/-- Words of the major: ADD, SUB, MUL, MULH, MULHZ, DIV, DIVZ, REM, REMZ, AND, OR, XOR, SHL, SHR, SRA, MIN, MAX, MINZ, MAXZ, CLZ, CTZ, POPC. -/
def decS01 (w : Nat) : Decoded :=
  if fldN w 0 8 = 0 then .ok (.add ⟨fld w 20 6, fld w 14 6, fld w 8 6⟩)
  else if fldN w 0 8 = 1 then .ok (.sub ⟨fld w 20 6, fld w 14 6, fld w 8 6⟩)
  else if fldN w 0 8 = 2 then .ok (.mul ⟨fld w 20 6, fld w 14 6, fld w 8 6⟩)
  else if fldN w 0 8 = 3 then .ok (.mulh ⟨fld w 20 6, fld w 14 6, fld w 8 6⟩)
  else if fldN w 0 8 = 4 then .ok (.mulhz ⟨fld w 20 6, fld w 14 6, fld w 8 6⟩)
  else if fldN w 0 8 = 5 then .ok (.div ⟨fld w 20 6, fld w 14 6, fld w 8 6⟩)
  else if fldN w 0 8 = 6 then .ok (.divz ⟨fld w 20 6, fld w 14 6, fld w 8 6⟩)
  else if fldN w 0 8 = 7 then .ok (.rem ⟨fld w 20 6, fld w 14 6, fld w 8 6⟩)
  else if fldN w 0 8 = 8 then .ok (.remz ⟨fld w 20 6, fld w 14 6, fld w 8 6⟩)
  else if fldN w 0 8 = 16 then .ok (.andR ⟨fld w 20 6, fld w 14 6, fld w 8 6⟩)
  else if fldN w 0 8 = 17 then .ok (.orR ⟨fld w 20 6, fld w 14 6, fld w 8 6⟩)
  else if fldN w 0 8 = 18 then .ok (.xorR ⟨fld w 20 6, fld w 14 6, fld w 8 6⟩)
  else if fldN w 0 8 = 24 then .ok (.shl ⟨fld w 20 6, fld w 14 6, fld w 8 6⟩)
  else if fldN w 0 8 = 25 then .ok (.shr ⟨fld w 20 6, fld w 14 6, fld w 8 6⟩)
  else if fldN w 0 8 = 26 then .ok (.sra ⟨fld w 20 6, fld w 14 6, fld w 8 6⟩)
  else if fldN w 0 8 = 32 then .ok (.minR ⟨fld w 20 6, fld w 14 6, fld w 8 6⟩)
  else if fldN w 0 8 = 33 then .ok (.maxR ⟨fld w 20 6, fld w 14 6, fld w 8 6⟩)
  else if fldN w 0 8 = 34 then .ok (.minz ⟨fld w 20 6, fld w 14 6, fld w 8 6⟩)
  else if fldN w 0 8 = 35 then .ok (.maxz ⟨fld w 20 6, fld w 14 6, fld w 8 6⟩)
  else if fldN w 0 14 = 40 then .ok (.clz ⟨fld w 20 6, fld w 14 6⟩)
  else if fldN w 0 14 = 41 then .ok (.ctz ⟨fld w 20 6, fld w 14 6⟩)
  else if fldN w 0 14 = 42 then .ok (.popc ⟨fld w 20 6, fld w 14 6⟩)
  else .error .field

/-- Words of the major: ADDI. -/
def decS02 (w : Nat) : Decoded :=
  .ok (.addi ⟨fld w 20 6, fld w 14 6, fld w 0 14⟩)

/-- Words of the major: ANDI. -/
def decS03 (w : Nat) : Decoded :=
  .ok (.andi ⟨fld w 20 6, fld w 14 6, fld w 0 14⟩)

/-- Words of the major: ORI. -/
def decS04 (w : Nat) : Decoded :=
  .ok (.ori ⟨fld w 20 6, fld w 14 6, fld w 0 14⟩)

/-- Words of the major: XORI. -/
def decS05 (w : Nat) : Decoded :=
  .ok (.xori ⟨fld w 20 6, fld w 14 6, fld w 0 14⟩)

/-- Words of the major: SHLI, SHRI, SRAI. -/
def decS06 (w : Nat) : Decoded :=
  if fldN w 6 8 = 0 then .ok (.shli ⟨fld w 20 6, fld w 14 6, fld w 0 6⟩)
  else if fldN w 6 8 = 64 then .ok (.shri ⟨fld w 20 6, fld w 14 6, fld w 0 6⟩)
  else if fldN w 6 8 = 128 then .ok (.srai ⟨fld w 20 6, fld w 14 6, fld w 0 6⟩)
  else .error .field

/-- Words of the major: LI. -/
def decS07 (w : Nat) : Decoded :=
  .ok (.li ⟨fld w 20 6, fld w 0 20⟩)

/-- Words of the major: LUI. -/
def decS08 (w : Nat) : Decoded :=
  .ok (.lui ⟨fld w 20 6, fld w 0 20⟩)

/-- Words of the major: LHI. -/
def decS09 (w : Nat) : Decoded :=
  .ok (.lhi ⟨fld w 20 6, fld w 0 20⟩)

/-- Words of the major: ADDPC. -/
def decS0a (w : Nat) : Decoded :=
  .ok (.addpc ⟨fld w 20 6, fld w 0 20⟩)

/-- Words of the major: FSHL, FSHR. -/
def decS0b (w : Nat) : Decoded :=
  if fldN w 0 8 = 0 then .ok (.fshl ⟨fld w 20 6, fld w 14 6, fld w 8 6⟩)
  else if fldN w 0 8 = 1 then .ok (.fshr ⟨fld w 20 6, fld w 14 6, fld w 8 6⟩)
  else .error .field

/-- Words of the major: BXT, BXZ, BINS. -/
def decS0c (w : Nat) : Decoded :=
  if fldN w 0 8 = 0 then .ok (.bxt ⟨fld w 20 6, fld w 14 6, fld w 8 6⟩)
  else if fldN w 0 8 = 1 then .ok (.bxz ⟨fld w 20 6, fld w 14 6, fld w 8 6⟩)
  else if fldN w 0 8 = 2 then .ok (.bins ⟨fld w 20 6, fld w 14 6, fld w 8 6⟩)
  else .error .field

/-- Words of the major: BXTI, BXZI, BINSI. -/
def decS0d (w : Nat) : Decoded :=
  if fldN w 12 2 = 0 then .ok (.bxti ⟨fld w 20 6, fld w 14 6, fld w 6 6, fld w 0 6⟩)
  else if fldN w 12 2 = 1 then .ok (.bxzi ⟨fld w 20 6, fld w 14 6, fld w 6 6, fld w 0 6⟩)
  else if fldN w 12 2 = 2 then .ok (.binsi ⟨fld w 20 6, fld w 14 6, fld w 6 6, fld w 0 6⟩)
  else .error .field

/-- Words of the major: SEL. -/
def decS0e (w : Nat) : Decoded :=
  .ok (.sel ⟨fld w 20 6, fld w 14 6, fld w 8 6, fld w 0 8⟩)

/-- Words of the major: CMP. -/
def decS10 (w : Nat) : Decoded :=
  .ok (.cmp ⟨fld w 22 4, fld w 16 6, fld w 10 6, fld w 0 10⟩)

/-- Words of the major: CMPI. -/
def decS11 (w : Nat) : Decoded :=
  .ok (.cmpi ⟨fld w 22 4, fld w 16 6, fld w 10 6, fld w 0 10⟩)

/-- Words of the major: PTGT. -/
def decS12 (w : Nat) : Decoded :=
  if fldN w 23 3 = 0 then .ok (.ptgt (fld w 20 3) (fld w 0 20))
  else .error .field

/-- Words of the major: PTGTR. -/
def decS13 (w : Nat) : Decoded :=
  if fldN w 0 14 = 0 ∧ fldN w 23 3 = 0 then .ok (.ptgtr (fld w 20 3) (fld w 14 6))
  else .error .field

/-- Words of the major: XFER. -/
def decS14 (w : Nat) : Decoded :=
  if fldN w 10 11 = 0 then .ok (.xfer ⟨fld w 24 2, fld w 21 3, fld w 0 10⟩)
  else .error .field

/-- Words of the major: XCALL. -/
def decS15 (w : Nat) : Decoded :=
  if fldN w 10 11 = 0 then .ok (.xcall ⟨fld w 24 2, fld w 21 3, fld w 0 10⟩)
  else .error .field

/-- Words of the major: FSET, FCLR, FTGL, FTEST, FMOV, FWAIT, FWAITA, FSET_REG, FCLR_REG, FTGL_REG, FTEST_REG, FMOV_REG, FWAIT_REG, FWAITA_REG. -/
def decS18 (w : Nat) : Decoded :=
  if fldN w 0 4 = 0 ∧ fldN w 14 12 = 0 then .ok (.fset (fld w 4 10))
  else if fldN w 0 4 = 1 ∧ fldN w 14 12 = 0 then .ok (.fclr (fld w 4 10))
  else if fldN w 0 4 = 2 ∧ fldN w 14 12 = 0 then .ok (.ftgl (fld w 4 10))
  else if fldN w 0 4 = 3 ∧ fldN w 14 6 = 0 then .ok (.ftest (fld w 20 6) (fld w 4 10))
  else if fldN w 0 4 = 4 ∧ fldN w 14 6 = 0 then .ok (.fmov (fld w 20 6) (fld w 4 10))
  else if fldN w 0 4 = 5 ∧ fldN w 14 6 = 0 ∧ fldN w 21 5 = 0 then .ok (.fwait (fld w 20 1) (fld w 4 10))
  else if fldN w 0 4 = 6 ∧ fldN w 14 12 = 0 then .ok (.fwaita (fld w 4 10))
  else if fldN w 0 13 = 8 ∧ fldN w 20 6 = 0 then .ok (.fsetReg ⟨fld w 14 6, fld w 13 1⟩)
  else if fldN w 0 13 = 9 ∧ fldN w 20 6 = 0 then .ok (.fclrReg ⟨fld w 14 6, fld w 13 1⟩)
  else if fldN w 0 13 = 10 ∧ fldN w 20 6 = 0 then .ok (.ftglReg ⟨fld w 14 6, fld w 13 1⟩)
  else if fldN w 0 13 = 11 then .ok (.ftestReg ⟨fld w 20 6, fld w 14 6, fld w 13 1⟩)
  else if fldN w 0 13 = 12 then .ok (.fmovReg ⟨fld w 20 6, fld w 14 6, fld w 13 1⟩)
  else if fldN w 0 13 = 13 ∧ fldN w 21 5 = 0 then .ok (.fwaitReg (fld w 20 1) ⟨fld w 14 6, fld w 13 1⟩)
  else if fldN w 0 13 = 14 ∧ fldN w 20 6 = 0 then .ok (.fwaitaReg ⟨fld w 14 6, fld w 13 1⟩)
  else .error .field

/-- Words of the major: QPUT, QPUT_TOKEN, QGET, QPEEK, QCNT. -/
def decS1a (w : Nat) : Decoded :=
  if fldN w 0 10 = 0 ∧ fldN w 20 6 = 0 then .ok (.qput (fld w 14 6) (fld w 10 4))
  else if fldN w 0 10 = 4 ∧ fldN w 14 12 = 0 then .ok (.qputToken (fld w 10 4))
  else if fldN w 0 10 = 1 ∧ fldN w 14 6 = 0 then .ok (.qget (fld w 20 6) (fld w 10 4))
  else if fldN w 0 10 = 2 ∧ fldN w 14 6 = 0 then .ok (.qpeek (fld w 20 6) (fld w 10 4))
  else if fldN w 0 10 = 3 ∧ fldN w 14 6 = 0 then .ok (.qcnt (fld w 20 6) (fld w 10 4))
  else .error .field

/-- Words of the major: LD. -/
def decS20 (w : Nat) : Decoded :=
  .ok (.ld ⟨fld w 20 6, fld w 14 6, fld w 12 2, fld w 10 2, fld w 0 10⟩)

/-- Words of the major: LDZ. -/
def decS21 (w : Nat) : Decoded :=
  .ok (.ldz ⟨fld w 20 6, fld w 14 6, fld w 12 2, fld w 10 2, fld w 0 10⟩)

/-- Words of the major: ST. -/
def decS22 (w : Nat) : Decoded :=
  .ok (.st ⟨fld w 20 6, fld w 14 6, fld w 12 2, fld w 10 2, fld w 0 10⟩)

/-- Words of the major: LDNC. -/
def decS23 (w : Nat) : Decoded :=
  if fldN w 10 2 = 1 then .ok (.ldnc ⟨fld w 20 6, fld w 14 6, fld w 12 2, fld w 0 10⟩)
  else .error .field

/-- Words of the major: LDSL. -/
def decS24 (w : Nat) : Decoded :=
  .ok (.ldsl ⟨fld w 20 6, fld w 14 6, fld w 0 14⟩)

/-- Words of the major: STSL. -/
def decS25 (w : Nat) : Decoded :=
  .ok (.stsl ⟨fld w 20 6, fld w 14 6, fld w 0 14⟩)

/-- Words of the major: ATOM. -/
def decS28 (w : Nat) : Decoded :=
  if fldN w 8 5 = 0 then .ok (.atom ⟨fld w 20 6, fld w 14 6, fld w 13 1, fld w 4 4, fld w 2 2, fld w 0 2⟩)
  else .error .field

/-- Words of the major: ACAS. -/
def decS29 (w : Nat) : Decoded :=
  if fldN w 4 3 = 0 then .ok (.acas ⟨fld w 20 6, fld w 14 6, fld w 8 6, fld w 7 1, fld w 2 2, fld w 0 2⟩)
  else .error .field

/-- Words of the major: AAGG. -/
def decS2a (w : Nat) : Decoded :=
  if fldN w 3 10 = 0 then .ok (.aagg ⟨fld w 20 6, fld w 14 6, fld w 13 1, fld w 2 1, fld w 0 2⟩)
  else .error .field

/-- Words of the major: RCSNAP. -/
def decS2b (w : Nat) : Decoded :=
  if fldN w 20 6 = 0 then .ok (.rcsnap ⟨fld w 14 6, fld w 8 6, fld w 0 8⟩)
  else .error .field

/-- Words of the major: FENCE_ACQ, FENCE_REL, FENCE_AR, FENCE_SC, FENCE_INV. -/
def decS2c (w : Nat) : Decoded :=
  if fldN w 2 24 = 0 then .ok (.fenceAcq (fld w 0 2))
  else if fldN w 2 24 = 4 then .ok (.fenceRel (fld w 0 2))
  else if fldN w 2 24 = 8 then .ok (.fenceAr (fld w 0 2))
  else if fldN w 2 24 = 12 then .ok (.fenceSc (fld w 0 2))
  else if fldN w 2 24 = 16 then .ok (.fenceInv (fld w 0 2))
  else .error .field

/-- Words of the major: PUSH. -/
def decS30 (w : Nat) : Decoded :=
  if fldN w 10 4 = 0 then .ok (.push ⟨fld w 20 6, fld w 14 6, fld w 0 10⟩)
  else .error .field

/-- Words of the major: STRIP. -/
def decS31 (w : Nat) : Decoded :=
  .ok (.strip ⟨fld w 24 2, fld w 23 1, fld w 21 2, fld w 15 6, fld w 0 15⟩)

/-- Words of the major: CWAIT. -/
def decS32 (w : Nat) : Decoded :=
  if fldN w 0 8 = 0 ∧ fldN w 20 6 = 0 then .ok (.cwait ⟨fld w 14 6, fld w 8 6⟩)
  else .error .field

/-- Words of the major: MEET. -/
def decS34 (w : Nat) : Decoded :=
  if fldN w 3 1 = 0 ∧ fldN w 6 20 = 0 then .ok (.meet ⟨fld w 4 2, fld w 0 3⟩)
  else .error .field

/-- Words of the major: LAUNCH, LAUNCHW. -/
def decS35 (w : Nat) : Decoded :=
  if fldN w 0 14 = 0 then .ok (.launch ⟨fld w 20 6, fld w 14 6⟩)
  else if fldN w 0 14 = 1 then .ok (.launchw ⟨fld w 20 6, fld w 14 6⟩)
  else .error .field

/-- Words of the major: RINGACQ, RINGREL. -/
def decS36 (w : Nat) : Decoded :=
  if fldN w 0 8 = 0 then .ok (.ringacq ⟨fld w 20 6, fld w 14 6, fld w 8 6⟩)
  else if fldN w 0 8 = 1 then .ok (.ringrel ⟨fld w 20 6, fld w 14 6, fld w 8 6⟩)
  else .error .field

/-- Words of the major: MFS. -/
def decS3c (w : Nat) : Decoded :=
  if fldN w 12 8 = 0 then .ok (.mfs (fld w 20 6) (fld w 0 12))
  else .error .field

/-- Words of the major: MTS. -/
def decS3d (w : Nat) : Decoded :=
  if fldN w 12 2 = 0 ∧ fldN w 20 6 = 0 then .ok (.mts (fld w 14 6) (fld w 0 12))
  else .error .field

/-- Words of the major: COL_QPUT, COL_QGET. -/
def decCommon3c (c : Col) (w : Nat) : Decoded :=
  if fldN w 20 2 = 0 then .ok (.colQput ⟨c, fld w 22 4, fld w 16 4, fld w 0 16⟩)
  else if fldN w 20 2 = 2 then .ok (.colQget ⟨c, fld w 22 4, fld w 16 4, fld w 0 16⟩)
  else .error .field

--------------------------------------------------

Print, from the entries above, the line with "major: LUI. -/", the line with "if fldN w 0 8 = 0 then .ok (.fshl" and all lines between them, exactly and with nothing else.

* Result for this task
/-- Words of the major: LUI. -/
def decS08 (w : Nat) : Decoded :=
  .ok (.lui ⟨fld w 20 6, fld w 0 20⟩)

/-- Words of the major: LHI. -/
def decS09 (w : Nat) : Decoded :=
  .ok (.lhi ⟨fld w 20 6, fld w 0 20⟩)

/-- Words of the major: ADDPC. -/
def decS0a (w : Nat) : Decoded :=
  .ok (.addpc ⟨fld w 20 6, fld w 0 20⟩)

/-- Words of the major: FSHL, FSHR. -/
def decS0b (w : Nat) : Decoded :=
  if fldN w 0 8 = 0 then .ok (.fshl ⟨fld w 20 6, fld w 14 6, fld w 8 6⟩)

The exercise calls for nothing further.